START GIVEN ENTRIES
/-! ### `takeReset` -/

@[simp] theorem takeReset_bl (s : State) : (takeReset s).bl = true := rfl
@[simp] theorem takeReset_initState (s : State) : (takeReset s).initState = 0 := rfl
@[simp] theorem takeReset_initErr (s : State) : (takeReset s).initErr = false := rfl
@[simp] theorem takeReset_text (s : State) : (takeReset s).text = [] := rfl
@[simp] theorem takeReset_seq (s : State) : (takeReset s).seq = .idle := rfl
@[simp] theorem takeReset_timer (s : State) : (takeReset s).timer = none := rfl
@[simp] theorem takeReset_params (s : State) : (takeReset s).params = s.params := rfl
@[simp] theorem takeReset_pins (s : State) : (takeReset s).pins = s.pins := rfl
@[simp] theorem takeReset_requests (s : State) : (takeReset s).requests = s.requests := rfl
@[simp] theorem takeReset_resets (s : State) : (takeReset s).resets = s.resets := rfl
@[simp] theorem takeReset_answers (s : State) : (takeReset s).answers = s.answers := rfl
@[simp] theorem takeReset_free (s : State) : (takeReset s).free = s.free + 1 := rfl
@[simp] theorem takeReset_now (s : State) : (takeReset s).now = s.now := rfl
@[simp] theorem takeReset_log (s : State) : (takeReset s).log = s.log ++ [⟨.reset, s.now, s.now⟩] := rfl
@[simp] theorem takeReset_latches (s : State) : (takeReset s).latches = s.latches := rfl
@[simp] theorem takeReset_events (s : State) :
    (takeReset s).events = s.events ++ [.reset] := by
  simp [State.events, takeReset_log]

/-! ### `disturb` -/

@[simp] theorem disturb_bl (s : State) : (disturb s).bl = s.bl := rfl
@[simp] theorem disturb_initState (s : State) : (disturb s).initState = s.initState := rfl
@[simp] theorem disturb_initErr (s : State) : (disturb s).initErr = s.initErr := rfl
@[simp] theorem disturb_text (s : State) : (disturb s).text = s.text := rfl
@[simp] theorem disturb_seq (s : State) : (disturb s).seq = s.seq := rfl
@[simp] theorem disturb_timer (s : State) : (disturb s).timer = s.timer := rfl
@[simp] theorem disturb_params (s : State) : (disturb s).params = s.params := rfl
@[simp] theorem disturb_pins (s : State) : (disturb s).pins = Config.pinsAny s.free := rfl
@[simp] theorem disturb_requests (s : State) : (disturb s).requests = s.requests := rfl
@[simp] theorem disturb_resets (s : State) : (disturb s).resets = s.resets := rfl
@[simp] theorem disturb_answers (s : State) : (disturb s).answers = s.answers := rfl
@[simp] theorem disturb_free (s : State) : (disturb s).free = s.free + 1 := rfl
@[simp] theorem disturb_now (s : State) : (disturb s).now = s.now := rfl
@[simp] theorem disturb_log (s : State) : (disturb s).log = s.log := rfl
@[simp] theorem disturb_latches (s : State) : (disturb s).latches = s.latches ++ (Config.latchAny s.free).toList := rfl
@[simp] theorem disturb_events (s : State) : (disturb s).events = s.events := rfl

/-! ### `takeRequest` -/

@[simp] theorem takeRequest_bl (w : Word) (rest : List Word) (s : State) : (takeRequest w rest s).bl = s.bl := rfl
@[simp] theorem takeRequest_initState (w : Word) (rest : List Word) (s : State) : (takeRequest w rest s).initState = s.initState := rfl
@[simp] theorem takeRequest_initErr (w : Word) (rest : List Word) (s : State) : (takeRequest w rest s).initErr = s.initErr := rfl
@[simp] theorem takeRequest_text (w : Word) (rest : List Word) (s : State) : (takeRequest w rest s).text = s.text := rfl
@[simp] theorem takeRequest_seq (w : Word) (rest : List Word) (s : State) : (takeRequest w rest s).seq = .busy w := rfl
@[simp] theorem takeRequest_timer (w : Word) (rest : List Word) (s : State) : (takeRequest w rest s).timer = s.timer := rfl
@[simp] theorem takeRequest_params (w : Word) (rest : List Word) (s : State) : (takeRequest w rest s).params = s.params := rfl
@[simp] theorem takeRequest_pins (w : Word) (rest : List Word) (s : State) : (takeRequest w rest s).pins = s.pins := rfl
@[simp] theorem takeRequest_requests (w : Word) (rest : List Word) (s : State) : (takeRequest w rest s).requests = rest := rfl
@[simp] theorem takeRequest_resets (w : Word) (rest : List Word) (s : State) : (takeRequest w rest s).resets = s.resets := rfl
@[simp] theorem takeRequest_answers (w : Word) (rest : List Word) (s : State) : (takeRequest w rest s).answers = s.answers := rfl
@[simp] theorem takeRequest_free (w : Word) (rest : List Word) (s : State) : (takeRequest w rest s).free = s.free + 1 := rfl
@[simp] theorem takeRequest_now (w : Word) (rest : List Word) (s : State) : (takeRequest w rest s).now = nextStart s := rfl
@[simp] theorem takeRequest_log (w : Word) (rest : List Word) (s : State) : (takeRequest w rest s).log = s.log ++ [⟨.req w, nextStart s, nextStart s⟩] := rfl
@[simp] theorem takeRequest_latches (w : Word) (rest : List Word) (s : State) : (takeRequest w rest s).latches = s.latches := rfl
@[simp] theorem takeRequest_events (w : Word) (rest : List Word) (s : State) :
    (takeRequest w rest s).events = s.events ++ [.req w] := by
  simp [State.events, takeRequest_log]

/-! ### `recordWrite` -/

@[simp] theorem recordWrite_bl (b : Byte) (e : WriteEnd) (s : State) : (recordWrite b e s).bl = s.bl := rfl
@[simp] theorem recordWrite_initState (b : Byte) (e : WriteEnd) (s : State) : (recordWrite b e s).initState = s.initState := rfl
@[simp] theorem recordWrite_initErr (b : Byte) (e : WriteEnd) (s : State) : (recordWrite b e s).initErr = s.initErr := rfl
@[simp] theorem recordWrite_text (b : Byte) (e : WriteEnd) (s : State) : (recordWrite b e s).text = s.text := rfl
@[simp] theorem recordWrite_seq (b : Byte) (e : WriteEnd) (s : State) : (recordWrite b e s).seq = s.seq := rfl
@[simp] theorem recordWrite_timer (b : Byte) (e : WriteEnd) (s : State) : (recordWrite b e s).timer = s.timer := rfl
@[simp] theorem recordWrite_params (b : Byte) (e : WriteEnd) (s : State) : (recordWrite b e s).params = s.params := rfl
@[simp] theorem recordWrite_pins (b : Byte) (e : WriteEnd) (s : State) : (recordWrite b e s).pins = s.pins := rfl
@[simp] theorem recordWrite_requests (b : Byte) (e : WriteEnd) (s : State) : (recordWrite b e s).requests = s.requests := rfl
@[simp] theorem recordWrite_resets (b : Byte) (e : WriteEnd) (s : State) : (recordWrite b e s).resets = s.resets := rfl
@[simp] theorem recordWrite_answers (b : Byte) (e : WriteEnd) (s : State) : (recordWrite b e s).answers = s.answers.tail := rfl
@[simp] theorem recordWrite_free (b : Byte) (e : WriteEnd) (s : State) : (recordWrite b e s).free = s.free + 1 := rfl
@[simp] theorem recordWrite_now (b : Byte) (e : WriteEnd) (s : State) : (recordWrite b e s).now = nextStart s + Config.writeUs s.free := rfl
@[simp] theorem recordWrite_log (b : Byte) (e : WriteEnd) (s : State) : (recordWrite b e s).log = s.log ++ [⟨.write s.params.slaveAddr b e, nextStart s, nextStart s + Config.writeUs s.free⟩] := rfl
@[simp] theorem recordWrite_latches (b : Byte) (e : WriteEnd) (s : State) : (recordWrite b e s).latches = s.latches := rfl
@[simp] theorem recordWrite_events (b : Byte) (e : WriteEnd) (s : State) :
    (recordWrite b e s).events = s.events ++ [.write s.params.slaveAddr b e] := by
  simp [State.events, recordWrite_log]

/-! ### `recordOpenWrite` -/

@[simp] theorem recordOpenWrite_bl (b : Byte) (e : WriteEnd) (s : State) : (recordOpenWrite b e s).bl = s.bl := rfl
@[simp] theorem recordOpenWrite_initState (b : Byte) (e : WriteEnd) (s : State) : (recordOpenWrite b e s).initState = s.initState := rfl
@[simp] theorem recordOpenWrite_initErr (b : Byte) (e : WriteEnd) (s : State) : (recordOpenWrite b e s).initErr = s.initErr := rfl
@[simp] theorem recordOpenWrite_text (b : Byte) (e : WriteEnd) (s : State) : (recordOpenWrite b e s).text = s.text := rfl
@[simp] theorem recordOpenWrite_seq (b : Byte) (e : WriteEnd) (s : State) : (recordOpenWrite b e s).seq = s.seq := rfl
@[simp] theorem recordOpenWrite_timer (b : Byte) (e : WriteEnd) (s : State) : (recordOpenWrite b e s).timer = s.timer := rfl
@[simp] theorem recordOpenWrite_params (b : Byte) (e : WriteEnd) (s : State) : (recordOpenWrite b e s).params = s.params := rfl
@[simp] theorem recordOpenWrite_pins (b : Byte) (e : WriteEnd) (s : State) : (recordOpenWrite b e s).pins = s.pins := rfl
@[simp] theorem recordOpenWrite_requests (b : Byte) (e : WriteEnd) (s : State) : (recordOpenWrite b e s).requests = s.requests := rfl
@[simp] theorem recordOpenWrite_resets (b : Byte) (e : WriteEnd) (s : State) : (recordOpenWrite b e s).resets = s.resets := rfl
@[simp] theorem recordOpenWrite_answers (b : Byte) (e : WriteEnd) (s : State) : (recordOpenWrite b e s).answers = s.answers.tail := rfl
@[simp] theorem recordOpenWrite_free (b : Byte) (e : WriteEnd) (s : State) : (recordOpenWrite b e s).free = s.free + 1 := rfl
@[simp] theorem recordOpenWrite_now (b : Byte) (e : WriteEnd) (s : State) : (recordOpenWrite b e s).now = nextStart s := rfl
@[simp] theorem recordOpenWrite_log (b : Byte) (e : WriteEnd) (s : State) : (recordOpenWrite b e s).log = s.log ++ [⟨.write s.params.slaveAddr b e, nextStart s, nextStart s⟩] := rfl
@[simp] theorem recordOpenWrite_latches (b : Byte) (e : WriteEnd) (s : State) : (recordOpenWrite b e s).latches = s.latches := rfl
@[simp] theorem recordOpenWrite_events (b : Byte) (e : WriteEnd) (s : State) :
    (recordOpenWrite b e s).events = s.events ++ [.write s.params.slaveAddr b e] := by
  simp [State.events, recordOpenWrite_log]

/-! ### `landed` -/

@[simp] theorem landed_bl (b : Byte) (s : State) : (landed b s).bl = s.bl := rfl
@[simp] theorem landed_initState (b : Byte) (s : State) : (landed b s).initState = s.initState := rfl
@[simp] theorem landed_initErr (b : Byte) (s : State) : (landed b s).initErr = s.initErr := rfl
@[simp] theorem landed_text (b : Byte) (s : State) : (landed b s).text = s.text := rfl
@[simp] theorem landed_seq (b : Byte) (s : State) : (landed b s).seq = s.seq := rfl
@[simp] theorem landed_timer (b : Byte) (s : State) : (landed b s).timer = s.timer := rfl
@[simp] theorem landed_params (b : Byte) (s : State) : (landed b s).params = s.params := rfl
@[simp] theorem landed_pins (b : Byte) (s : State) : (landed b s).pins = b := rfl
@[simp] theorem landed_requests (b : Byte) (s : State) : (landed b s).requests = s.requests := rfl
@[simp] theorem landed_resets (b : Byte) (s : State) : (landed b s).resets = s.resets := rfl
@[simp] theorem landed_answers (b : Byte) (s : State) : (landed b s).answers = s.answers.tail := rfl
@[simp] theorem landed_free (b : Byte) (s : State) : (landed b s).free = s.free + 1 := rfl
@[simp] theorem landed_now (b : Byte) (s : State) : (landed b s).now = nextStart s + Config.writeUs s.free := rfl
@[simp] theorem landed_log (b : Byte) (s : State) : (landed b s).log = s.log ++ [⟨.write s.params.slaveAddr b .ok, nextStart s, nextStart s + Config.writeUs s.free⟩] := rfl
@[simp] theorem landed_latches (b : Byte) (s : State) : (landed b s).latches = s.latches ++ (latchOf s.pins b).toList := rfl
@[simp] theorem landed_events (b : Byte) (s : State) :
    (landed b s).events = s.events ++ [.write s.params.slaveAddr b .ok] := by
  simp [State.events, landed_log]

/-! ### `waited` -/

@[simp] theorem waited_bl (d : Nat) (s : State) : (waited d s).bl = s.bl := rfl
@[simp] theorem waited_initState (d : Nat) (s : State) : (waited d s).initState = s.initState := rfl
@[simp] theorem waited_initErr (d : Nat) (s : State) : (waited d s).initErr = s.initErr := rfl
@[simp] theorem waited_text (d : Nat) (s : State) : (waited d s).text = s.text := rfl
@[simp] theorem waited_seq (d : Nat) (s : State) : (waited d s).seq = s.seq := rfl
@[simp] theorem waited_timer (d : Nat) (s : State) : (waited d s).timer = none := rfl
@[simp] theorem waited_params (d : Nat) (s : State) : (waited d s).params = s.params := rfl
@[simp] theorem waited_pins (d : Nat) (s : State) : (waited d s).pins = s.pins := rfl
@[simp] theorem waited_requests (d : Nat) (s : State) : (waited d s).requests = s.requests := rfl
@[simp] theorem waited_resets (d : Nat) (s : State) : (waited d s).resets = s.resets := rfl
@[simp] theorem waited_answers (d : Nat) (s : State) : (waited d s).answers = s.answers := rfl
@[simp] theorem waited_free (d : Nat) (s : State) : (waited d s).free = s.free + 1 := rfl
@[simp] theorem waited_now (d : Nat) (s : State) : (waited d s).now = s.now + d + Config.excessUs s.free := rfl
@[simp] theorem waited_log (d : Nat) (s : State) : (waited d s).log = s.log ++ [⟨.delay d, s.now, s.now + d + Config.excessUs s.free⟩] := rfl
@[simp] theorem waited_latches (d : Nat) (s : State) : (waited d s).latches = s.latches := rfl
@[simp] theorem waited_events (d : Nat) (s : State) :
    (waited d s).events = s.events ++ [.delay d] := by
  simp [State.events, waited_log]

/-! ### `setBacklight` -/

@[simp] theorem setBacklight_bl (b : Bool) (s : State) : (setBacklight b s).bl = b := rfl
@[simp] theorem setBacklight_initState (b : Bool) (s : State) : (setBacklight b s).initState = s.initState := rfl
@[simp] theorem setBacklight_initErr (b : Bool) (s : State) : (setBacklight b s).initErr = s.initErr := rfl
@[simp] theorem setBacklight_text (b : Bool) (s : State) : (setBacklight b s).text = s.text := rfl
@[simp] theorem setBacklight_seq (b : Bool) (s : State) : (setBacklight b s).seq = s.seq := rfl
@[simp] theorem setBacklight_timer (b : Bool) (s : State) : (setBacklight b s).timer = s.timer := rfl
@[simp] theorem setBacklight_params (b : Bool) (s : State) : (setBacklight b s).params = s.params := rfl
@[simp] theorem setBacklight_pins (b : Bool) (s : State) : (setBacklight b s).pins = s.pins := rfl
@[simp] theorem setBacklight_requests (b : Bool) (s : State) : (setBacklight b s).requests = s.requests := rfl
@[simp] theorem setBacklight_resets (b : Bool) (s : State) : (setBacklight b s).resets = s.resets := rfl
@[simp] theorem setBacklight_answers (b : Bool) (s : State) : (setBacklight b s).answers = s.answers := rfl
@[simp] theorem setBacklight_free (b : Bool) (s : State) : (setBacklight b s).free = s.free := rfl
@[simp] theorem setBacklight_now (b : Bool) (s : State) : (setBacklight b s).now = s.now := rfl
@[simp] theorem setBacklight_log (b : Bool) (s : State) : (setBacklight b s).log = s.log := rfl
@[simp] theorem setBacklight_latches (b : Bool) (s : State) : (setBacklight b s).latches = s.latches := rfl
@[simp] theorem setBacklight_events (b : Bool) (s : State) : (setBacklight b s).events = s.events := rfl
END GIVEN ENTRIES
- _TASK OBJECTIVE_
From the line holding "(disturb s).resets = s.resets := rfl" to the line holding "rest s).timer = s.timer := rfl", inclusive, restate each line above exactly as written.

- _OUTPUT FOR THIS TASK_
@[simp] theorem disturb_resets (s : State) : (disturb s).resets = s.resets := rfl
@[simp] theorem disturb_answers (s : State) : (disturb s).answers = s.answers := rfl
@[simp] theorem disturb_free (s : State) : (disturb s).free = s.free + 1 := rfl
@[simp] theorem disturb_now (s : State) : (disturb s).now = s.now := rfl
@[simp] theorem disturb_log (s : State) : (disturb s).log = s.log := rfl
@[simp] theorem disturb_latches (s : State) : (disturb s).latches = s.latches ++ (Config.latchAny s.free).toList := rfl
@[simp] theorem disturb_events (s : State) : (disturb s).events = s.events := rfl

/-! ### `takeRequest` -/

@[simp] theorem takeRequest_bl (w : Word) (rest : List Word) (s : State) : (takeRequest w rest s).bl = s.bl := rfl
@[simp] theorem takeRequest_initState (w : Word) (rest : List Word) (s : State) : (takeRequest w rest s).initState = s.initState := rfl
@[simp] theorem takeRequest_initErr (w : Word) (rest : List Word) (s : State) : (takeRequest w rest s).initErr = s.initErr := rfl
@[simp] theorem takeRequest_text (w : Word) (rest : List Word) (s : State) : (takeRequest w rest s).text = s.text := rfl
@[simp] theorem takeRequest_seq (w : Word) (rest : List Word) (s : State) : (takeRequest w rest s).seq = .busy w := rfl
@[simp] theorem takeRequest_timer (w : Word) (rest : List Word) (s : State) : (takeRequest w rest s).timer = s.timer := rfl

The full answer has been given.